Where's the Poop

The Poop On the 4th

I. The Situation

G. B. and I attended a July 4th Firework and Flower Garden Party in Greenville. When we walked in, big boxes of fireworks were stacked from the hearth to the mantel of the fireplace. After grilling and watching city fireworks from a distance, it was finally time to watch our host’s firework tricks. While two scared dogs hid in a bedroom, the rest of us gathered (probably too close to the launching pad) in the front yard.

Early in the impressive show, a woman none of us knew staggered into the yard, drink in hand, and announced herself loudly to the crowd as a neighbor. She did so with speech just loose enough that everyone shared grins to confirm that she would be an interesting visitor. The woman then told us that this was her twins’ ninth birthday but that they weren’t home. Someone in our crowd pointed out that we were expecting twins, and the visitor shouted a congratulations though she couldn’t pinpoint whether we or the couple beside us were the parents. As a hearty welcome, a friend raised her own drink and said, “Cheers!”

“Chhheeeers!” the visitor bellowed.

Then the whole party raised our drinks and said “Cheers!” with some chuckles as the fireworks started up again.

Later in the party, while I consoled my terrified dog in a quieter back room, the visitor walked in. Seeing her face in the light for the first time, I noticed she was glassy-eyed. “I don’t usually drink like this,” she explained with much effort, “but I just sent my kids to Pennsylvania for the first time to be with their dad for a couple weeks. They’re my whole world. What am I going to do without them?” It was then that my fears shifted to What is this uninhibited stranger going to say or do next? to a real concern–What will she do without her children?

Although I was unsure of the extent of it, my visitor was clearly in a state of depression. To be heard, she sought a house full of strangers. Realizing the morbid things this woman might do in a drunken sadness, I suddenly needed to be a friend instead of a stranger.

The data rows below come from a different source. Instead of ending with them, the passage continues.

-- ==== Sys2Proof/Laws/State.lean ====
section
/-! SUPPORT. What each update of the state leaves in each field, one lemma for each field it keeps, and what a flag reads
as after each write of `PS`. No later proof unfolds an update of the record. -/

namespace Sys2Proof.Machine

open Sys2Proof Sys2Proof.Config

/-- A read depends on the memory, the product, the bus and the number of the step. -/
theorem State.read_congr {s t : State} (hm : s.mem = t.mem) (hc : s.cfg = t.cfg) (hb : s.bus = t.bus)
    (hd : s.draws = t.draws) (d : Draw) (a : Addr) : s.read d a = t.read d a := by
  simp [State.read, State.seen, State.peek, hm, hc, hb, hd]

/-! ### `State.setFlag` -/

@[simp] theorem State.setFlag_a (s : State) (g : Flag) (b : Bool) : (s.setFlag g b).a = s.a := rfl
@[simp] theorem State.setFlag_x (s : State) (g : Flag) (b : Bool) : (s.setFlag g b).x = s.x := rfl
@[simp] theorem State.setFlag_y (s : State) (g : Flag) (b : Bool) : (s.setFlag g b).y = s.y := rfl
@[simp] theorem State.setFlag_sp (s : State) (g : Flag) (b : Bool) : (s.setFlag g b).sp = s.sp := rfl
@[simp] theorem State.setFlag_pc (s : State) (g : Flag) (b : Bool) : (s.setFlag g b).pc = s.pc := rfl
@[simp] theorem State.setFlag_mem (s : State) (g : Flag) (b : Bool) : (s.setFlag g b).mem = s.mem := rfl
@[simp] theorem State.setFlag_run (s : State) (g : Flag) (b : Bool) : (s.setFlag g b).run = s.run := rfl
@[simp] theorem State.setFlag_prev (s : State) (g : Flag) (b : Bool) : (s.setFlag g b).prev = s.prev := rfl
@[simp] theorem State.setFlag_cfg (s : State) (g : Flag) (b : Bool) : (s.setFlag g b).cfg = s.cfg := rfl
@[simp] theorem State.setFlag_bus (s : State) (g : Flag) (b : Bool) : (s.setFlag g b).bus = s.bus := rfl
@[simp] theorem State.setFlag_inputs (s : State) (g : Flag) (b : Bool) : (s.setFlag g b).inputs = s.inputs := rfl
@[simp] theorem State.setFlag_draws (s : State) (g : Flag) (b : Bool) : (s.setFlag g b).draws = s.draws := rfl
@[simp] theorem State.setFlag_peek (s : State) (g : Flag) (b : Bool) (q : Addr) :
    (s.setFlag g b).peek q = s.peek q := rfl
@[simp] theorem State.setFlag_read (s : State) (g : Flag) (b : Bool) (dr : Draw) (q : Addr) :
    (s.setFlag g b).read dr q = s.read dr q := State.read_congr rfl rfl rfl rfl dr q

/-! ### `State.setNZ` -/

@[simp] theorem State.setNZ_a (s : State) (v : Byte) : (s.setNZ v).a = s.a := rfl
@[simp] theorem State.setNZ_x (s : State) (v : Byte) : (s.setNZ v).x = s.x := rfl
@[simp] theorem State.setNZ_y (s : State) (v : Byte) : (s.setNZ v).y = s.y := rfl
@[simp] theorem State.setNZ_sp (s : State) (v : Byte) : (s.setNZ v).sp = s.sp := rfl
@[simp] theorem State.setNZ_pc (s : State) (v : Byte) : (s.setNZ v).pc = s.pc := rfl
@[simp] theorem State.setNZ_mem (s : State) (v : Byte) : (s.setNZ v).mem = s.mem := rfl
@[simp] theorem State.setNZ_run (s : State) (v : Byte) : (s.setNZ v).run = s.run := rfl
@[simp] theorem State.setNZ_prev (s : State) (v : Byte) : (s.setNZ v).prev = s.prev := rfl
@[simp] theorem State.setNZ_cfg (s : State) (v : Byte) : (s.setNZ v).cfg = s.cfg := rfl
@[simp] theorem State.setNZ_bus (s : State) (v : Byte) : (s.setNZ v).bus = s.bus := rfl
@[simp] theorem State.setNZ_inputs (s : State) (v : Byte) : (s.setNZ v).inputs = s.inputs := rfl
@[simp] theorem State.setNZ_draws (s : State) (v : Byte) : (s.setNZ v).draws = s.draws := rfl
@[simp] theorem State.setNZ_peek (s : State) (v : Byte) (q : Addr) : (s.setNZ v).peek q = s.peek q := rfl
@[simp] theorem State.setNZ_read (s : State) (v : Byte) (dr : Draw) (q : Addr) :
    (s.setNZ v).read dr q = s.read dr q := State.read_congr rfl rfl rfl rfl dr q

/-! ### `State.setArith` -/

@[simp] theorem State.setArith_a (s : State) (r : ArithOut) : (s.setArith r).a = s.a := rfl
@[simp] theorem State.setArith_x (s : State) (r : ArithOut) : (s.setArith r).x = s.x := rfl
@[simp] theorem State.setArith_y (s : State) (r : ArithOut) : (s.setArith r).y = s.y := rfl
@[simp] theorem State.setArith_sp (s : State) (r : ArithOut) : (s.setArith r).sp = s.sp := rfl
@[simp] theorem State.setArith_pc (s : State) (r : ArithOut) : (s.setArith r).pc = s.pc := rfl
@[simp] theorem State.setArith_mem (s : State) (r : ArithOut) : (s.setArith r).mem = s.mem := rfl
@[simp] theorem State.setArith_run (s : State) (r : ArithOut) : (s.setArith r).run = s.run := rfl
@[simp] theorem State.setArith_prev (s : State) (r : ArithOut) : (s.setArith r).prev = s.prev := rfl
@[simp] theorem State.setArith_cfg (s : State) (r : ArithOut) : (s.setArith r).cfg = s.cfg := rfl
@[simp] theorem State.setArith_bus (s : State) (r : ArithOut) : (s.setArith r).bus = s.bus := rfl
@[simp] theorem State.setArith_inputs (s : State) (r : ArithOut) : (s.setArith r).inputs = s.inputs := rfl
@[simp] theorem State.setArith_draws (s : State) (r : ArithOut) : (s.setArith r).draws = s.draws := rfl
@[simp] theorem State.setArith_peek (s : State) (r : ArithOut) (q : Addr) : (s.setArith r).peek q = s.peek q := rfl
@[simp] theorem State.setArith_read (s : State) (r : ArithOut) (dr : Draw) (q : Addr) :
    (s.setArith r).read dr q = s.read dr q := State.read_congr rfl rfl rfl rfl dr q

/-! ### `State.setCompare` -/

@[simp] theorem State.setCompare_a (s : State) (d m : Byte) : (s.setCompare d m).a = s.a := rfl
@[simp] theorem State.setCompare_x (s : State) (d m : Byte) : (s.setCompare d m).x = s.x := rfl
@[simp] theorem State.setCompare_y (s : State) (d m : Byte) : (s.setCompare d m).y = s.y := rfl
@[simp] theorem State.setCompare_sp (s : State) (d m : Byte) : (s.setCompare d m).sp = s.sp := rfl
@[simp] theorem State.setCompare_pc (s : State) (d m : Byte) : (s.setCompare d m).pc = s.pc := rfl
@[simp] theorem State.setCompare_mem (s : State) (d m : Byte) : (s.setCompare d m).mem = s.mem := rfl
@[simp] theorem State.setCompare_run (s : State) (d m : Byte) : (s.setCompare d m).run = s.run := rfl
@[simp] theorem State.setCompare_prev (s : State) (d m : Byte) : (s.setCompare d m).prev = s.prev := rfl
@[simp] theorem State.setCompare_cfg (s : State) (d m : Byte) : (s.setCompare d m).cfg = s.cfg := rfl
@[simp] theorem State.setCompare_bus (s : State) (d m : Byte) : (s.setCompare d m).bus = s.bus := rfl
@[simp] theorem State.setCompare_inputs (s : State) (d m : Byte) : (s.setCompare d m).inputs = s.inputs := rfl
@[simp] theorem State.setCompare_draws (s : State) (d m : Byte) : (s.setCompare d m).draws = s.draws := rfl
@[simp] theorem State.setCompare_peek (s : State) (d m : Byte) (q : Addr) :
    (s.setCompare d m).peek q = s.peek q := rfl
@[simp] theorem State.setCompare_read (s : State) (d m : Byte) (dr : Draw) (q : Addr) :
    (s.setCompare d m).read dr q = s.read dr q := State.read_congr rfl rfl rfl rfl dr q

/-! ### `State.setShift` -/

@[simp] theorem State.setShift_a (s : State) (r : ShiftOut) : (s.setShift r).a = s.a := rfl
@[simp] theorem State.setShift_x (s : State) (r : ShiftOut) : (s.setShift r).x = s.x := rfl
@[simp] theorem State.setShift_y (s : State) (r : ShiftOut) : (s.setShift r).y = s.y := rfl
@[simp] theorem State.setShift_sp (s : State) (r : ShiftOut) : (s.setShift r).sp = s.sp := rfl
@[simp] theorem State.setShift_pc (s : State) (r : ShiftOut) : (s.setShift r).pc = s.pc := rfl
@[simp] theorem State.setShift_mem (s : State) (r : ShiftOut) : (s.setShift r).mem = s.mem := rfl
@[simp] theorem State.setShift_run (s : State) (r : ShiftOut) : (s.setShift r).run = s.run := rfl
@[simp] theorem State.setShift_prev (s : State) (r : ShiftOut) : (s.setShift r).prev = s.prev := rfl
@[simp] theorem State.setShift_cfg (s : State) (r : ShiftOut) : (s.setShift r).cfg = s.cfg := rfl
@[simp] theorem State.setShift_bus (s : State) (r : ShiftOut) : (s.setShift r).bus = s.bus := rfl
@[simp] theorem State.setShift_inputs (s : State) (r : ShiftOut) : (s.setShift r).inputs = s.inputs := rfl
@[simp] theorem State.setShift_draws (s : State) (r : ShiftOut) : (s.setShift r).draws = s.draws := rfl
@[simp] theorem State.setShift_peek (s : State) (r : ShiftOut) (q : Addr) : (s.setShift r).peek q = s.peek q := rfl
@[simp] theorem State.setShift_read (s : State) (r : ShiftOut) (dr : Draw) (q : Addr) :
    (s.setShift r).read dr q = s.read dr q := State.read_congr rfl rfl rfl rfl dr q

So I listened in the best way I knew how. I put myself in BFF Mode and genuinely cared and asked real questions like some of my best friends do. After some convincing, we agreed that she would survive her children’s absence by doing something she hadn’t had time for in years; she would read a book.

II. The Concept

A month ago, I posted this status on Facebook:

Screen shot 2014-07-06 at 8.22.41 AM

Instead of starting a new blog, I opened a new category here on Tree of Grace called “Where’s the Poop?” (Any How I Met Your Mother Fans out there?) This is my first post under said category.

III. The Poop

I have read my share of articles titled “[Insert Number] Photos That Will Restore Your Faith in Humanity” and admittedly demolished a box of tissues because of them. These are beautiful articles, and I am thankful for people who want to breed positivity on social media websites.

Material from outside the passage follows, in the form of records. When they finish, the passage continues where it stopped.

-- ==== Sys2Proof/Laws/Ops.lean ====
section
/-! SUPPORT. What each shared operation over memory and registers can do, said once: the fields it keeps, the byte at
every address after it, and that it keeps the memory's canonical form. -/

namespace Sys2Proof.Machine

open Sys2Proof Sys2Proof.Config

/-! ### Writing one byte -/

/-- A store changes the memory and nothing else. -/
theorem State.put_eq (s : State) (a : Addr) (v : Byte) :
    s.put a v = { s with mem := if writable s.cfg a then s.mem.set a.toNat v else s.mem } := by
  unfold State.put
  split <;> rfl

/-- The byte stored at an address after a store. -/
theorem State.peek_put (s : State) (a b : Addr) (v : Byte) :
    (s.put a v).peek b = if b = a ∧ writable s.cfg a then v else s.peek b := by
  rw [State.put_eq]
  unfold State.peek
  by_cases h : writable s.cfg a <;> simp [h, Memory.get_set, BitVec.toNat_inj]

/-- A store keeps the memory's canonical form. -/
theorem State.wf_put (s : State) (a : Addr) (v : Byte) (h : s.mem.wf) : (s.put a v).mem.wf := by
  rw [State.put_eq]
  show Memory.wf (if writable s.cfg a then s.mem.set a.toNat v else s.mem)
  split
  · exact Memory.wf_set h a.toNat v a.isLt
  · exact h

/-- A write changes the memory and the bus, and nothing else. -/
theorem State.write_eq (s : State) (a : Addr) (v : Byte) :
    s.write a v =
      { s with
        mem := if writable s.cfg a then s.mem.set a.toNat v else s.mem
        bus := if writable s.cfg a then s.busAfter a v else s.bus } := by
  unfold State.write
  rw [State.put_eq]

/-- The memory after a write is the one after a store. -/
theorem State.write_mem (s : State) (a : Addr) (v : Byte) : (s.write a v).mem = (s.put a v).mem := rfl

/-- The byte stored at an address after a write. -/
theorem State.peek_write (s : State) (a b : Addr) (v : Byte) :
    (s.write a v).peek b = if b = a ∧ writable s.cfg a then v else s.peek b :=
  State.peek_put s a b v

/-- A write leaves the byte stored at every other address. -/
theorem State.peek_write_of_ne (s : State) {a b : Addr} (v : Byte) (h : b ≠ a) :
    (s.write a v).peek b = s.peek b := by
  rw [State.peek_write, if_neg fun k => h k.1]

/-- A write keeps the memory's canonical form. -/
theorem State.wf_write (s : State) (a : Addr) (v : Byte) (h : s.mem.wf) : (s.write a v).mem.wf :=
  State.wf_put s a v h

/-- The bus after a write (R76). -/
theorem State.write_bus (s : State) (a : Addr) (v : Byte) :
    (s.write a v).bus = if writable s.cfg a then s.busAfter a v else s.bus := rfl

/-! ### `State.write` -/

@[simp] theorem State.write_a (s : State) (w : Addr) (v : Byte) : (s.write w v).a = s.a := by simp [State.write_eq]
@[simp] theorem State.write_x (s : State) (w : Addr) (v : Byte) : (s.write w v).x = s.x := by simp [State.write_eq]
@[simp] theorem State.write_y (s : State) (w : Addr) (v : Byte) : (s.write w v).y = s.y := by simp [State.write_eq]
@[simp] theorem State.write_sp (s : State) (w : Addr) (v : Byte) : (s.write w v).sp = s.sp := by simp [State.write_eq]
@[simp] theorem State.write_ps (s : State) (w : Addr) (v : Byte) : (s.write w v).ps = s.ps := by simp [State.write_eq]
@[simp] theorem State.write_pc (s : State) (w : Addr) (v : Byte) : (s.write w v).pc = s.pc := by simp [State.write_eq]
@[simp] theorem State.write_run (s : State) (w : Addr) (v : Byte) :
    (s.write w v).run = s.run := by simp [State.write_eq]
@[simp] theorem State.write_prev (s : State) (w : Addr) (v : Byte) :
    (s.write w v).prev = s.prev := by simp [State.write_eq]
@[simp] theorem State.write_cfg (s : State) (w : Addr) (v : Byte) :
    (s.write w v).cfg = s.cfg := by simp [State.write_eq]
@[simp] theorem State.write_inputs (s : State) (w : Addr) (v : Byte) :
    (s.write w v).inputs = s.inputs := by simp [State.write_eq]
@[simp] theorem State.write_draws (s : State) (w : Addr) (v : Byte) :
    (s.write w v).draws = s.draws := by simp [State.write_eq]
@[simp] theorem State.write_flag (s : State) (w : Addr) (v : Byte) (fl : Flag) :
    (s.write w v).flag fl = s.flag fl := by simp [State.flag]

/-! ### Reading one byte -/

/-- A request that is in no byte of a list's arrivals sets no bit. -/
theorem arrivalMask_eq_zero (p : Product) (a : Addr) (rs : List Arrival) (h : ∀ r ∈ rs, arrivesAt p a r = false) :
    arrivalMask p a rs = 0 := by
  unfold arrivalMask
  rw [List.filter_eq_nil_iff.2 fun r hr => by simp [h r hr]]
  rfl

/-- A bit of the arrivals in the byte at an address: some arrival is of a source whose request bit it is. -/
theorem getLsbD_arrivalMask (p : Product) (a : Addr) (rs : List Arrival) (j : Nat) (hj : j < 8) :
    (arrivalMask p a rs).getLsbD j = true ↔
      ∃ r ∈ rs, ∃ k, p.sources[r.source]? = some k ∧ k.request.addr = a ∧ (k.request.bit : Nat) = j := by
  unfold arrivalMask
  rw [getLsbD_foldl_or, show (0 : Byte).getLsbD j = false from BitVec.getLsbD_zero, Bool.false_or, List.any_eq_true]
  constructor
  · rintro ⟨r, hr, h⟩
    obtain ⟨hr, ha⟩ := List.mem_filter.1 hr
    unfold arrivesAt at ha
    unfold requestMask at h
    split at ha
    · next k hk =>
      rw [hk] at h
      exact ⟨r, hr, k, hk, eq_of_beq ha, of_decide_eq_true (getLsbD_bitMask _ j k.request.bit.isLt hj ▸ h)⟩
    · cases ha
  · rintro ⟨r, hr, k, hk, ha, hb⟩
    refine ⟨r, List.mem_filter.2 ⟨hr, ?_⟩, ?_⟩
    · simp [arrivesAt, hk, ha]
    · simp only [requestMask, hk]
      rw [getLsbD_bitMask _ j k.request.bit.isLt hj, hb, decide_eq_true rfl]

/-- A bit of the byte at an address is a control bit. -/
theorem getLsbD_controlMask (p : Product) (a : Addr) (j : Nat) (hj : j < 8) :
    (controlMask p a).getLsbD j = true ↔ ∃ l ∈ controlBits p, l.addr = a ∧ (l.bit : Nat) = j := by
  unfold controlMask
  rw [getLsbD_foldl_or, show (0 : Byte).getLsbD j = false from BitVec.getLsbD_zero, Bool.false_or, List.any_eq_true]
  constructor
  · rintro ⟨l, hl, h⟩
    obtain ⟨hl, ha⟩ := List.mem_filter.1 hl
    exact ⟨l, hl, eq_of_beq ha, of_decide_eq_true (getLsbD_bitMask _ j l.bit.isLt hj ▸ h)⟩
  · rintro ⟨l, hl, ha, hb⟩
    refine ⟨l, List.mem_filter.2 ⟨hl, by simpa using ha⟩, ?_⟩
    rw [getLsbD_bitMask _ j l.bit.isLt hj, hb, decide_eq_true rfl]

/-- An address that holds no request bit is seen as it is stored, whatever arrives. -/
theorem State.seen_of_no_request (s : State) (d : Draw) (a : Addr) (h : ∀ k ∈ s.cfg.sources, k.request.addr ≠ a) :
    s.seen d a = s.peek a := by
  unfold State.seen
  rw [arrivalMask_eq_zero]
  · simp
  · intro r _
    unfold arrivesAt
    split
    · next k hk => exact beq_false_of_ne (h k (List.mem_of_getElem? hk))
    · rfl

/-- Where nothing arrives inside the instruction, every byte is seen as it is stored. -/
theorem State.seen_of_no_arrival (s : State) (d : Draw) (a : Addr) (h : s.bus.arrivals = []) :
    s.seen d a = s.peek a := by
  simp [State.seen, h, arrivalMask]

/-- RAM and ROM read as they are seen and stored. -/
theorem State.read_memory (s : State) (d : Draw) (a : Addr) (h : s.fetchable a = true) (hs : s.seen d a = s.peek a) :
    s.read d a = s.peek a := by
  unfold State.fetchable at h
  unfold State.read
  cases hc : classOf s.cfg a <;> simp_all

/-! ### The stack -/

/-- The stack page depends on the memory and the product. -/
theorem State.stackPage_congr {s t : State} (hm : s.mem = t.mem) (hc : s.cfg = t.cfg) : s.stackPage = t.stackPage := by
  simp [State.stackPage, State.bitAt, State.peek, hm, hc]

/-- A push writes one byte and decrements `S` (R64). -/
theorem State.push_eq (s : State) (v : Byte) :
    s.push v = { s.write (s.stackAddr s.sp) v with sp := s.sp - 1 } := by
  simp [State.push]

/-! ### `State.push` -/

@[simp] theorem State.push_a (s : State) (v : Byte) : (s.push v).a = s.a := by simp [State.push_eq]
@[simp] theorem State.push_x (s : State) (v : Byte) : (s.push v).x = s.x := by simp [State.push_eq]
@[simp] theorem State.push_y (s : State) (v : Byte) : (s.push v).y = s.y := by simp [State.push_eq]
@[simp] theorem State.push_ps (s : State) (v : Byte) : (s.push v).ps = s.ps := by simp [State.push_eq]
@[simp] theorem State.push_pc (s : State) (v : Byte) : (s.push v).pc = s.pc := by simp [State.push_eq]
@[simp] theorem State.push_run (s : State) (v : Byte) : (s.push v).run = s.run := by simp [State.push_eq]
@[simp] theorem State.push_prev (s : State) (v : Byte) : (s.push v).prev = s.prev := by simp [State.push_eq]
@[simp] theorem State.push_cfg (s : State) (v : Byte) : (s.push v).cfg = s.cfg := by simp [State.push_eq]
@[simp] theorem State.push_inputs (s : State) (v : Byte) : (s.push v).inputs = s.inputs := by simp [State.push_eq]
@[simp] theorem State.push_draws (s : State) (v : Byte) : (s.push v).draws = s.draws := by simp [State.push_eq]
@[simp] theorem State.push_flag (s : State) (v : Byte) (fl : Flag) :
    (s.push v).flag fl = s.flag fl := by simp [State.flag]

/-- The bus after a push is the one after its write. -/
theorem State.push_bus (s : State) (v : Byte) : (s.push v).bus = (s.write (s.stackAddr s.sp) v).bus := by
  rw [State.push_eq]

@[simp] theorem State.push_sp (s : State) (v : Byte) : (s.push v).sp = s.sp - 1 := by simp [State.push_eq]

/-- The byte stored at an address after a push. -/
theorem State.peek_push (s : State) (v : Byte) (b : Addr) :
    (s.push v).peek b = if b = s.stackAddr s.sp ∧ writable s.cfg (s.stackAddr s.sp) then v else s.peek b := by
  rw [State.push_eq]
  exact State.peek_write s (s.stackAddr s.sp) b v

/-- A push keeps the memory's canonical form. -/
theorem State.wf_push (s : State) (v : Byte) (h : s.mem.wf) : (s.push v).mem.wf := by
  rw [State.push_eq]
  exact State.wf_write s _ v h

/-- A pull increments `S`, reads, and changes nothing else (R64). -/
theorem State.pull_eq (s : State) (d : Draw) :
    s.pull d = (s.read d (s.stackAddr (s.sp + 1)), { s with sp := s.sp + 1 }) := rfl

/-! ### `State.pull` -/

@[simp] theorem State.pull_a (s : State) (d : Draw) : ((s.pull d).2).a = s.a := rfl
@[simp] theorem State.pull_x (s : State) (d : Draw) : ((s.pull d).2).x = s.x := rfl
@[simp] theorem State.pull_y (s : State) (d : Draw) : ((s.pull d).2).y = s.y := rfl
@[simp] theorem State.pull_ps (s : State) (d : Draw) : ((s.pull d).2).ps = s.ps := rfl
@[simp] theorem State.pull_pc (s : State) (d : Draw) : ((s.pull d).2).pc = s.pc := rfl
@[simp] theorem State.pull_mem (s : State) (d : Draw) : ((s.pull d).2).mem = s.mem := rfl
@[simp] theorem State.pull_run (s : State) (d : Draw) : ((s.pull d).2).run = s.run := rfl
@[simp] theorem State.pull_prev (s : State) (d : Draw) : ((s.pull d).2).prev = s.prev := rfl
@[simp] theorem State.pull_cfg (s : State) (d : Draw) : ((s.pull d).2).cfg = s.cfg := rfl
@[simp] theorem State.pull_bus (s : State) (d : Draw) : ((s.pull d).2).bus = s.bus := rfl
@[simp] theorem State.pull_inputs (s : State) (d : Draw) : ((s.pull d).2).inputs = s.inputs := rfl
@[simp] theorem State.pull_draws (s : State) (d : Draw) : ((s.pull d).2).draws = s.draws := rfl
@[simp] theorem State.pull_flag (s : State) (d : Draw) (fl : Flag) : ((s.pull d).2).flag fl = s.flag fl := rfl
@[simp] theorem State.pull_peek (s : State) (d : Draw) (q : Addr) : ((s.pull d).2).peek q = s.peek q := rfl
@[simp] theorem State.pull_read (s : State) (d : Draw) (dr : Draw) (q : Addr) :
    ((s.pull d).2).read dr q = s.read dr q := State.read_congr rfl rfl rfl rfl dr q

@[simp] theorem State.pull_sp (s : State) (d : Draw) : (s.pull d).2.sp = s.sp + 1 := rfl

/-! ### The destination of the T mode -/

/-! ### `State.putResult` -/

@[simp] theorem State.putResult_x (s : State) (r : Byte) :
    (s.putResult r).x = s.x := by unfold State.putResult; split <;> simp
@[simp] theorem State.putResult_y (s : State) (r : Byte) :
    (s.putResult r).y = s.y := by unfold State.putResult; split <;> simp
@[simp] theorem State.putResult_sp (s : State) (r : Byte) :
    (s.putResult r).sp = s.sp := by unfold State.putResult; split <;> simp
@[simp] theorem State.putResult_ps (s : State) (r : Byte) :
    (s.putResult r).ps = s.ps := by unfold State.putResult; split <;> simp
@[simp] theorem State.putResult_pc (s : State) (r : Byte) :
    (s.putResult r).pc = s.pc := by unfold State.putResult; split <;> simp
@[simp] theorem State.putResult_run (s : State) (r : Byte) :
    (s.putResult r).run = s.run := by unfold State.putResult; split <;> simp
@[simp] theorem State.putResult_prev (s : State) (r : Byte) :
    (s.putResult r).prev = s.prev := by unfold State.putResult; split <;> simp
@[simp] theorem State.putResult_cfg (s : State) (r : Byte) :
    (s.putResult r).cfg = s.cfg := by unfold State.putResult; split <;> simp
@[simp] theorem State.putResult_inputs (s : State) (r : Byte) :
    (s.putResult r).inputs = s.inputs := by unfold State.putResult; split <;> simp
@[simp] theorem State.putResult_draws (s : State) (r : Byte) :
    (s.putResult r).draws = s.draws := by unfold State.putResult; split <;> simp
@[simp] theorem State.putResult_flag (s : State) (r : Byte) (fl : Flag) :
    (s.putResult r).flag fl = s.flag fl := by simp [State.flag]

/-- A is written when `PS.T = 0`, and kept when it is 1 (R141). -/
@[simp] theorem State.putResult_a (s : State) (r : Byte) :
    (s.putResult r).a = if s.flag .t then s.a else r := by
  unfold State.putResult
  split <;> simp_all

/-- The byte stored at an address after the result is put (R141). -/
theorem State.peek_putResult (s : State) (r : Byte) (b : Addr) :
    (s.putResult r).peek b =
      if b = zpAddr s.x ∧ s.flag .t ∧ writable s.cfg (zpAddr s.x) then r else s.peek b := by
  unfold State.putResult
  cases h : s.flag .t
  · rw [if_neg (by simp), if_neg (by simp)]
    rfl
  · rw [if_pos rfl, State.peek_write]
    simp

/-- Putting a result keeps the memory's canonical form. -/
theorem State.wf_putResult (s : State) (r : Byte) (h : s.mem.wf) : (s.putResult r).mem.wf := by
  unfold State.putResult
  split
  · exact State.wf_write s _ r h
  · exact h

/-! ### Control bits -/

/-- The hardware's write of a control bit changes the memory and nothing else. -/
theorem State.setBitAt_eq (s : State) (l : BitLoc) (b : Bool) :
    s.setBitAt l b =
      { s with
        mem := if writable s.cfg l.addr then s.mem.set l.addr.toNat (withBit (s.peek l.addr) l.bit b) else s.mem } :=
  State.put_eq s l.addr _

So, where’s the poop? To end our conversation, the visitor thanked me for being nice enough to listen. She said there weren’t many nice people left in the world. The way the visitor said how nice I was didn’t make me feel good. Her comment that nice people were a rarity made me ache as much with its truth as its untruth. Yes, humanity is terrifying, but it’s also, somehow, sublime.

The poop is that I, and perhaps many of us, click on a link to boost our view of humanity rather than collect in our memories how many positive things we see humans do right in front of us. This woman’s doubt of people made me wonder how many passersby had overlooked her situation and how many people I overlook. It also made me wonder how many nice things happened close by that the woman hadn’t seen and how many kind acts or words I had also brushed off as trite thus giving up an opportunity to restore my faith in the people around me.

As a result, I decided to recall all the good things people whom I actually knew had done in that very same day instead of resorting to strangers on my newsfeed like my visitor resorted to strangers at a firework show.

Kindnesses on July 4th, 2014:

  1. My brother-and-sister-in-law left a key for me so that I could nap at their house between holiday activities. This pregnant lady was in need of rest!
  2. Parents of a one-year-old gave me baby gear they were no longer using, even a bassinet!
  3. Our friend and host of the party went out of his way to invite the aforementioned neighbor whom he’d never met to the party.
  4. When two large dogs escaped their backyard, some of the partiers held them for nearly an hour to keep them out of the busy road. Later, the owners drove by and saw their dogs. They parked desperately in the middle of the road and thanked us exceedingly, scooping the big pups into their arms and loading them into their car with hugs and kisses.

Many of us see nice people in person often if not daily. The poop: doubt in humanity may be due to our mindset more than reality. What kindnesses have you seen recently? How are you restoring someone’s faith in humanity in person?